Petitioner's third assertion is that the agency committed harmful error by failing to convene a board of investigation to investigate the charges of patient abuse against him. We may assume without deciding that a board of investigation was mandatory pursuant to the agency's regulations. We conclude, however, that the error in failing to convene such a board was harmless in this case. Petitioner had the burden of showing that any procedural errors substantially prejudiced his rights by possibly affecting the agency's decision. 5 USC 7701(c) (2) (A); 5 CFR 1201.56(b) (1); Cornelius v. Nutt, 472 U.S. 648, 661 (1985); Smith v. United States Postal Service, 789 F.2d 1540, 1545 (Fed. Cir. 1986). Petitioner presented no evidence to show that the evidence before the Board, if it had been presented to an agency board of investigation, could possibly have wrought a change in the agency's decision to remove him. Thus, any error in this regard was harmless.
Petitioner summarily argues that the agency also violated its own procedures "by failing to advise petitioner of his Weingarten rights," citing NLRB v. J. Weingarten, Inc., 420 U.S. 251 (1975). Here again, however, petitioner simply disputes the AJ's credibility determinations, finding that petitioner was advised of his Weingarten rights.

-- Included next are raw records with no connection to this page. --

-- ==== Sys2Proof/Machine/Fetch.lean ====
section
/-! DEFINITION. Machine/Fetch.lean: fetching the instruction at an agent's PC (R38 to R42, R50, R63), and placing one
there. -/
namespace Sys2Proof.Machine

/-- What a fetch answers: an instruction with its stall count and the NS bit of its bundle; a cause; or a wait. -/
inductive Fetched where
  | run (i : Instr) (stall : Nat) (ns : Bool)
  | raise (c : Cause)
  | wait
  deriving DecidableEq, Repr

/-- Where a fetch reads: the machine address of the PC, found with fetch permission in memory, of which the bundle is read; or a cause
(R63 step 2, R228, R229, R243). The root-of-trust core fetches from its private memories (R17). -/
def State.fetchAt (s : State) : (Option Nat ⊕ Cause) × State :=
  let pc := s.me.pc.toNat
  if s.me.kind = .root then (.inl (some (rootKey pc)), s)
  else match s.translate s.who pc accFetch with
  | (.fault c l _, s) => (.inr { code := c, addr := BitVec.ofNat 64 pc, acc := accFetch, lvl := l }, s)
  | (.wait, s) => (.inl none, s)
  | (.at m _ level, s) =>
    match targetOf m with
    | .hbm => (.inl (some m), s.readThrough [m])
    | .cxl => (.inl (some m), s)
    | _ => (.inr { code := 0x21, addr := BitVec.ofNat 64 pc, acc := accFetch, lvl := level }, s)

/-- Word n of the bundle at a machine address. -/
def State.bundleWord (s : State) (m n : Nat) : Nat := s.rd (m / 32 * 32 + 4 * n) 4

/-- The immediate target that a word names, if its opcode is that of a branch with one (R42, R63 step 1). -/
def immediateTarget (pc : BitVec 56) (w : Nat) : Option (BitVec 56) :=
  let op := w / 2 ^ 24
  if op = 0x20 || op = 0x26 then some (branchTarget pc (fieldOf 24 w 0))
  else if op = 0x21 || op = 0x22 || op = 0x23 || op = 0x24 || op = 0x25 || op = 0x2A then
    some (branchTarget pc (fieldOf 17 w 0))
  else none

/-- What the words of a bundle hold at word n for a PC (R39, R50, R62, R63): an immediate target is judged first, then
the schedule word's reserved bits at word 1, an EXT's own stall count, and the encoding. -/
def judge (pc : BitVec 56) (sched : Nat) (n w next : Nat) : Fetched :=
  let isExt := w / 2 ^ 24 = 0xFF ∧ n ≠ 7 ∧ next / 2 ^ 24 ≠ 0xFF
  let target := if isExt then immediateTarget (pc + 4) next else immediateTarget pc w
  let stallOf (k : Nat) : Nat := sched / 2 ^ (4 * (k - 1)) % 16
  let bad : Option Cause := match target with
    | some t => if badTarget (t.setWidth 64) then some (.illegalTarget (t.setWidth 64)) else none
    | none => none
  match bad with
  | some c => .raise c
  | none =>
    if n = 1 && bitsOf sched 29 28 != 0 then .raise .illegal
    else if isExt then
      if stallOf n != 0 then .raise .illegal
      else match decode [BitVec.ofNat 32 w, BitVec.ofNat 32 next] with
        | .ok i => .run i (stallOf (n + 1)) (bitOf sched 30)
        | .error _ => .raise .illegal
    else match decode [BitVec.ofNat 32 w] with
      | .ok i => .run i (stallOf n) (bitOf sched 30)
      | .error _ => .raise .illegal

/-- Fetch and decode the instruction at the PC (R38, R39, R42, R50, R63). -/
def State.fetch (s : State) : Fetched × State :=
  let pc := s.me.pc
  if badTarget (pc.setWidth 64) then (.raise (.illegalTarget (pc.setWidth 64)), s)
  else match s.fetchAt with
    | (.inr c, s) => (.raise c, s)
    | (.inl none, s) => (.wait, s)
    | (.inl (some m), s) =>
      let n := m / 4 % 8
      (judge pc (s.bundleWord m 0) n (s.bundleWord m n) (if n = 7 then 0 else s.bundleWord m (n + 1)), s)

/-! ### Issue slots (R34, R40, R46) -/

/-- Whether that cycle is now. -/
def State.slotNow (s : State) (id : Nat) (a : Agent) : Bool := decide (s.slotOf id a < a.rate * (s.time.toNat + 1))

/-- Whether an agent waits with its instruction issued (R33). -/
def Wait.parked : Wait → Bool
  | .none => false
  | .room _ => false
  | _ => true

/-- Whether an issue of an agent has issued its instruction: it has taken its place in program order, it waits on what it
issued, or it has gone. -/
def issuedBy (id : Nat) (a : Agent) : Res → Bool
  | .next t => match t.agent? id with
    | none => true
    | some b => b.seq != a.seq || (b.wait.parked && !a.wait.parked)
  | _ => true

/-- Change the agent that has issued, also where its instruction has set it on its way to another core (R316). -/
def State.updIssuer (s : State) (id : Nat) (a : Agent) (f : Agent → Agent) : State :=
  match s.agent? id with
  | some b => s.setAgent id (f b)
  | none => { s with transit := s.transit.map fun c => (if c.1.launch = a.launch && c.1.teamid = a.teamid then f c.1 else c.1, c.2) }

/-- Note an issue (R34, R40, R46): its ports issue nothing more in that cycle, the search of a thread core goes on after
that thread, and the agent's next word follows a stall count later. -/
def pace (id : Nat) (a : Agent) (slot stall : Nat) (r : Res) : Res :=
  if !issuedBy id a r then r
  else match r with
    | .next s =>
      let next := if a.isTeam then 0 else if id < 32 then (id + 1) % 4 else (id + 1) % 2
      let s := s.updIssuer id a fun b =>
        { b with notBefore := max b.notBefore (slot + 1 + stall), lastIssue := s.time.toNat }
      .next { s with ports := (a.portsOf id).foldl (fun ps p => ps.put {} p { free := slot + 1, next := next }) s.ports }
    | r => r

/-- Map the page of a virtual address for fetch, load and store through a new ASID table, when translation does not
already give memory (log 2): the table at 0x4000_0000, nodes at 0x4010_0000 and 0x4011_0000, a 1 GiB leaf at
0x8000_0000. -/
def State.mapFetch (s : State) : State × Nat :=
  match s.fetchAt with
  | (.inl (some m), _) => (s, m)
  | _ =>
    let va := s.me.pc.toNat
    let part := if s.me.isTeam then s.me.part else 0
    let s := s.wr asidTblAddr 8 0x40000001
    let s := s.wr (0x40000000 + 8 * s.me.asid.toNat) 8 (0x40100000 + 16 + part % 16)
    let s := s.wr (0x40100000 + 8 * (va / 2 ^ 43 % 8192)) 8 0x40110001
    let s := s.wr (0x40110000 + 8 * (va / 2 ^ 30 % 8192)) 8 0x8000003F
    ({ s with tlb := s.tlb.filter fun t => t.asid != s.me.asid }, 0x80000000 + va % 2 ^ 30)

/-- The rows that only a compute team runs (R62). -/
def Instr.teamOnly (w : Nat) : Bool :=
  let op := w / 2 ^ 24
  decide (0x40 ≤ op ∧ op ≤ 0x68) || decide (0x70 ≤ op ∧ op ≤ 0x8F) || decide (0xA0 ≤ op ∧ op ≤ 0xAA) ||
  decide (0xB0 ≤ op ∧ op ≤ 0xB7) || [0xBA, 0xBC, 0xBD, 0xC0, 0xC3, 0xC4, 0xC6, 0xC7, 0xD1, 0xD2, 0xD7, 0xD8, 0xD9,
    0x2B, 0x2E, 0x36].contains op

/-- The MODE of the launch of a program that begins with an opcode (log 2): the element type that its rows run under. -/
def loadedMode (w : Nat) : Word32 :=
  let op := w / 2 ^ 24
  if 0x87 ≤ op ∧ op ≤ 0x8C then 0xE else if (0x70 ≤ op ∧ op ≤ 0x8F) ∨ (0xA0 ≤ op ∧ op ≤ 0xAA) then 0x9 else 0x4

/-- A team placed for a program that is loaded from outside (log 2): 16 lanes in one group, every register within
budget, running where the agent stood. -/
def loadedTeam (w : Nat) (a : Agent) : Agent :=
  { a with kind := .team, lanes := 16, gw := 16, bv := 256, bs := 128, ba := 16, grant := 65536,
           regs := { a.regs with mode := loadedMode w, priv := false, top := { a.regs.top with mask := lanesBelow 16 } } }

end Sys2Proof.Machine
end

Petitioner has not shown that the AJ abused his discretion in crediting testimony other than that of petitioner.
Finally, petitioner contends that the penalty of removal was inappropriate under the circumstances of this case. He asserts that the Board's consideration of the factors set forth in Douglas v. Veterans Administration, 5 MSPB 313, 332 (1981), was inadequate. We disagree. The Board considered the relevant Douglas factors and expressly weighed the seriousness of petitioner's misconduct against the two mitigating factors which petitioner stresses most heavily before us: his substantial length of service and his past record of good conduct. The Board concluded that the seriousness of petitioner's misconduct outweighed these mitigating factors and therefore upheld petitioner's removal. We see no abuse of discretion in this determination.
Petitioner's reply brief argument that "respondent has shifted gears" is unjustified in light of the AJ's opinion which opens with the statement that petitioner "was removed ... for allegedly soliciting patients to commit illegal acts for him or to refer him to someone who would." The subsequent additional holding that this constituted "patient abuse" does not change the more explicit descriptions in the charges.